*Directions for this task*
As the answer, set down the lines below from the one containing "let target := s.awField core a 0" through the one containing "let s := (s.cacheWrite", exactly and inclusively, and no others.

▽

/-- Wakes a thread in `await` whose word's generation has changed: the watcher bits clear, and its destination takes the
new generation (R165). The sources of the `await` are consumed now (DEDUCED, log entry 62). -/
def State.awaitWake (s : State) (thr : Nat) : State :=
  match (s.ctx thr).wait with
  | .await a g d srcs =>
    let now := s.awField (coreOf thr) a 8
    if now = g then s
    else (((s.spadPut (coreOf thr) (a + 12) [0, 0]).consumeLate thr srcs).destLate thr d (zext now)).resume thr
  | _ => s

/-- A thread that leaves its context waits in `await` no longer: its watcher bit clears (R37). -/
def State.unwatch (s : State) (thr : Nat) : State :=
  match (s.ctx thr).wait with
  | .await a _ _ _ =>
    let w : BitVec 16 := ofBytes 16 (s.spadRead (coreOf thr) (a + 12) 2)
    s.spadPut (coreOf thr) (a + 12) (toBytes 2 (w &&& ~~~((1 : BitVec 16) <<< slotOf thr)))
  | _ => s

/-- Writes scratchpad bytes. Any write that changes a generation wakes the threads that wait for it. A store over the watchers
or the reserved bits of an arrival word overwrites them, as R38 applies it wholly (DEDUCED, log entry 63). -/
def State.spadWrite (s : State) (core a : Nat) (bs : List Byte) : State :=
  if bs.isEmpty then s else (slotsOf core).foldl State.awaitWake (s.spadPut core a bs)

def State.read (s : State) (l : Loc) (n : Nat) : List Byte :=
  match l with
  | .phys pa => s.physRead pa n
  | .spad core a => s.spadRead core a n

def State.write (s : State) (l : Loc) (bs : List Byte) : State :=
  match l with
  | .phys pa => s.physWrite pa bs
  | .spad core a => s.spadWrite core a bs

/-- Fires the armed entries of a word that meet the condition of R39. -/
def fireEntries (a : Nat) (count gen : Word32) (t : Tbl WtEntry) : Tbl WtEntry :=
  t.map fun e =>
    if e.2.state = .armed ∧ e.2.word.toNat = a / 16 ∧
        ((e.2.threshold ≠ 0 ∧ e.2.threshold.toNat ≤ count.toNat) ∨ gen ≠ e.2.gen)
    then (e.1, { e.2 with state := .fired }) else e

/-- The waiting-task check of a word (R38, R39). -/
def State.checkTasks (s : State) (core a : Nat) : State :=
  (s.modTm core fun m => { m with wt := fireEntries a (s.awField core a 4) (s.awField core a 8) m.wt }).post
    (.contextClaim core)

/-- arrival(w, n) of R38 at the word at address a of a core, the loop in closed form; an amount of 0 changes no field (R164). -/
def State.arrival (s : State) (core a : Nat) (n : Word32) : State :=
  if n = 0 then s.checkTasks core a else
  let target := s.awField core a 0
  let count := s.awField core a 4 + n
  let full := target ≠ 0 ∧ target.toNat ≤ count.toNat
  let count' := if full then count % target else count
  let gen := s.awField core a 8 + (if full then count / target else 0)
  let marks := if full then [0, 0] else s.spadRead core (a + 12) 2
  -- the threads that wait see the new generation; the watcher bits clear with it
  (s.spadWrite core (a + 4) (toBytes 4 count' ++ toBytes 4 gen ++ marks)).checkTasks core a

def State.arriveAt (s : State) (l : Loc) (n : Word32) : State :=
  match l with
  | .spad core a => s.arrival core a n
  | .phys _ => s

/-! ## Posted writes (R150) and updates between dies (R351) -/

/-- Performs a posted write at its home: the write, then the arrival, in one step (R153). -/
def State.perform (s : State) (p : Posted) : State :=
  let s := (s.cacheWrite p.via p.loc p.bytes.length).write p.loc p.bytes
  match p.arrival with
  | some (l, n) => s.arriveAt l n
  | none => s

/-- The 8-byte words that a posted write touches: the place (0 for physical memory, 1 + core), and the word. -/
def wordsOf (l : Loc) (n : Nat) : List (Nat × Nat) :=
  let r := fun p a => (List.range ((a % 8 + n + 7) / 8)).map fun i => (p, a / 8 + i)
  match l with
  | .phys pa => r 0 pa
  | .spad core a => r (1 + core) a

def Posted.words (p : Posted) : List (Nat × Nat) :=
  wordsOf p.loc p.bytes.length ++ (match p.arrival with
    | some (l, _) => wordsOf l 16
    | none => [])

/-- An order with a release side. -/
def Order.releases : Order → Bool
  | .release => true
  | .acqRel => true
  | .sc => true
  | _ => false

/-- An order with an acquire side, of a load or a fence. -/
def Order.acquires : Order → Bool
  | .acquire => true
  | .acqRel => true
  | .sc => true
  | _ => false

/-- The write is strong, or a strong load of its thread has read it: it enters cause (R304, R305). -/
def Posted.strong (p : Posted) : Bool := p.order != .loose || p.joined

△

*Solved exercise*
  let target := s.awField core a 0
  let count := s.awField core a 4 + n
  let full := target ≠ 0 ∧ target.toNat ≤ count.toNat
  let count' := if full then count % target else count
  let gen := s.awField core a 8 + (if full then count / target else 0)
  let marks := if full then [0, 0] else s.spadRead core (a + 12) 2
  -- the threads that wait see the new generation; the watcher bits clear with it
  (s.spadWrite core (a + 4) (toBytes 4 count' ++ toBytes 4 gen ++ marks)).checkTasks core a

def State.arriveAt (s : State) (l : Loc) (n : Word32) : State :=
  match l with
  | .spad core a => s.arrival core a n
  | .phys _ => s

/-! ## Posted writes (R150) and updates between dies (R351) -/

/-- Performs a posted write at its home: the write, then the arrival, in one step (R153). -/
def State.perform (s : State) (p : Posted) : State :=
  let s := (s.cacheWrite p.via p.loc p.bytes.length).write p.loc p.bytes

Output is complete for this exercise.